Care fully measure the relative contact points on both bikes.

Good luck


----------



## Slick (4 Jul 2020)

NickTB said:


> Hi all.
> 
> I have a question regarding my bike and the fit. I bought a used Cannondale CAADX about 6 weeks ago, and with one thing and another I’ve only last week started putting decent miles on it. I’m finding when out I’m fine and the bike feels really comfortable up to the 12-15 mile mark. After that I’m getting shoulder, elbow, lower back and hamstring pain but only on the left side of my body. The right feels fine. I’ve bought new shoes and Im not 100% sure the cleats are correct as I’ve also noticed I’m scrunching my toes on my left foot when pedalling. Anything obvious I could be missing?
> 
> ...


The shoes could be an issue as I've now found I need insoles for my shoes and cleat position is really important to me as my feet turn in slightly when hanging free and it takes a bit of messing around to match that on the cleats.


----------



## NickTB (4 Jul 2020)

Just looked at the cleats and they're really worn down.

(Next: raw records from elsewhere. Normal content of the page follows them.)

-- ==== Sys2Proof/Proofs/BusOperations.lean ====
section
/-! O8 to O12 and O15: the operations of the bus (R140 to R152). Most are one primitive step: the operation ends with it
(`exec_of_store`, which holds of every operation of one step), or faults or waits as it does. -/

namespace Sys2Proof.Proofs

open Sys2Proof.Machine Sys2Proof.Laws

/-! ### Operations of one step that is taken only under the lock (R152) -/

section UnderLock

variable {i : Instr} {act : Act} {s w : State}

theorem exec_underLock_of_held (hexec : exec i s = runOp i [act] s) (hact : runAct i act s = underLock i s w)
    (hheld : s.holder = .cons 0) : exec i s = .next (finished w) :=
  exec_of_store hexec (hact.trans ((underLock_ok_iff i s w w).2 ⟨hheld, rfl⟩))

theorem exec_underLock_of_not_held (hexec : exec i s = runOp i [act] s) (hact : runAct i act s = underLock i s w)
    (hheld : s.holder ≠ .cons 0) : exec i s = .fault (.noLock i) :=
  hexec.trans (runSteps_of_fault ⟨i, act⟩ [] s _ (hact.trans ((underLock_fault_iff i s w _).2 ⟨hheld, rfl⟩)))

end UnderLock

/-! ### The lock -/

theorem runAct_acquire_of_free (op : Instr) (s : State) (hlock : s.lock = false) :
    runAct op .acquire s = .ok (takeLock (.cons 0) s) := by
  simp [runAct, hlock]

theorem runAct_acquire_of_held (op : Instr) (s : State) (hlock : s.lock = true) : runAct op .acquire s = .wait := by
  simp [runAct, hlock]

/-- A step that waits leaves the operation in progress (R140: the host spins). -/
theorem runSteps_of_wait (p : PrimStep) (ps : List PrimStep) (s : State) (h : runAct p.op p.act s = .wait) :
    runSteps (p :: ps) s = .next { s with busy := p :: ps } := by
  simp [runSteps, h]

/-- Settles O8: the operation is the one step that claims a free lock and waits for any other. -/
theorem acquireClaimsOrSpins : Obligations.AcquireClaimsOrSpins := by
  unfold Obligations.AcquireClaimsOrSpins
  refine ⟨rfl, fun s => ⟨fun hlock => ?_, fun hlock => ?_⟩⟩
  · exact exec_of_store rfl (runAct_acquire_of_free _ s hlock)
  · exact runSteps_of_wait ⟨_, _⟩ [] s (runAct_acquire_of_held _ s hlock)

theorem runAct_release_of_held (op : Instr) (s : State) (hheld : s.holder = .cons 0) :
    runAct op .release s = .ok (freeLock s) := if_pos hheld

theorem runAct_release_of_not_held (op : Instr) (s : State) (hheld : s.holder ≠ .cons 0) :
    runAct op .release s = .fault (.release op) := if_neg hheld

/-- Settles O9. -/
theorem releaseFreesTheHostsLock : Obligations.ReleaseFreesTheHostsLock := by
  unfold Obligations.ReleaseFreesTheHostsLock
  refine ⟨rfl, fun s => ⟨fun hheld => ?_, fun hheld => ?_⟩⟩
  · exact exec_of_store rfl (runAct_release_of_held _ s hheld)
  · exact runSteps_of_fault ⟨_, _⟩ [] s _ (runAct_release_of_not_held _ s hheld)

/-! ### The lines and the wire -/

/-- Settles O10: each of the four is one step under the lock. -/
theorem lineOperationsSetTheLine : Obligations.LineOperationsSetTheLine := by
  unfold Obligations.LineOperationsSetTheLine
  refine ⟨rfl, rfl, rfl, rfl, fun s => ⟨fun hheld => ?_, fun hheld => ?_⟩⟩
  · refine ⟨?_, ?_, ?_, ?_⟩ <;> exact exec_underLock_of_held rfl rfl hheld
  · refine ⟨?_, ?_, ?_, ?_⟩ <;> exact exec_underLock_of_not_held rfl rfl hheld

/-- Settles O11: the step that moves the reset line is taken in every state. -/
theorem resetLineNeedsNoLock : Obligations.ResetLineNeedsNoLock := by
  unfold Obligations.ResetLineNeedsNoLock
  exact ⟨rfl, rfl, fun s => ⟨exec_of_store (store := .rstAssert) rfl rfl, exec_of_store (store := .rstRelease) rfl rfl⟩⟩

/-- Settles O12. -/
theorem writeByteEmitsOneByte : Obligations.WriteByteEmitsOneByte := by
  unfold Obligations.WriteByteEmitsOneByte
  exact fun s b => ⟨rfl, exec_writeByte b s, exec_underLock_of_not_held rfl rfl⟩

/-! ### Without the lock -/

theorem exec_setWriteRegion_of_not_held (x y : Byte) (w h : Half) (s : State) (hheld : s.holder ≠ .cons 0) :
    exec (.setWriteRegion x y w h) s = .fault (.noLock (.setWriteRegion x y w h)) :=
  runSteps_of_fault _ _ s _ (runAct_requireRegion_of_not_held _ _ _ _ _ s hheld)

theorem exec_startTransfer_of_not_held (src : Addr) (len : Count) (s : State) (hheld : s.holder ≠ .cons 0) :
    exec (.startTransfer src len) s = .fault (.noLock (.startTransfer src len)) :=
  runSteps_of_fault ⟨_, .startTransfer src len⟩ [] s _ (if_neg hheld)

/-- Settles O15: the first primitive step of each of the eight looks at the lock first (R303). -/
theorem busOperationsNeedTheLock : Obligations.BusOperationsNeedTheLock := by
  unfold Obligations.BusOperationsNeedTheLock
  rintro s i hheld (rfl | rfl | ⟨b, rfl⟩ | ⟨code, rfl⟩ | ⟨x, y, w, h, rfl⟩ | rfl | rfl | ⟨src, len, rfl⟩)
  · exact exec_underLock_of_not_held rfl rfl hheld
  · exact exec_underLock_of_not_held rfl rfl hheld
  · exact exec_underLock_of_not_held rfl rfl hheld
  · exact exec_sendCommand_of_not_held code s hheld
  · exact exec_setWriteRegion_of_not_held x y w h s hheld
  · exact exec_underLock_of_not_held rfl rfl hheld
  · exact exec_underLock_of_not_held rfl rfl hheld
  · exact exec_startTransfer_of_not_held src len s hheld

end Sys2Proof.Proofs
end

Ordered some more and will attempt a new fit when they arrive tonight


----------



## vickster (4 Jul 2020)

Also get into the habit of stretching back, hamstrings, calves, hip flexors, neck shoulders daily if possible 👍


----------



## T.M.H.N.E.T (4 Jul 2020)

Side on pics of you on bike please. One with the pedal at 3pm and one with the pedal at 6pm, hands on hoods.

Toes clawing inside shoes is usually down to the foot sliding around in the shoe and/or cleat position too far forward. Do this frequently enough you will actually see the wear on the insoles as your toes constantly try to grab and stabilise the whole foot.


----------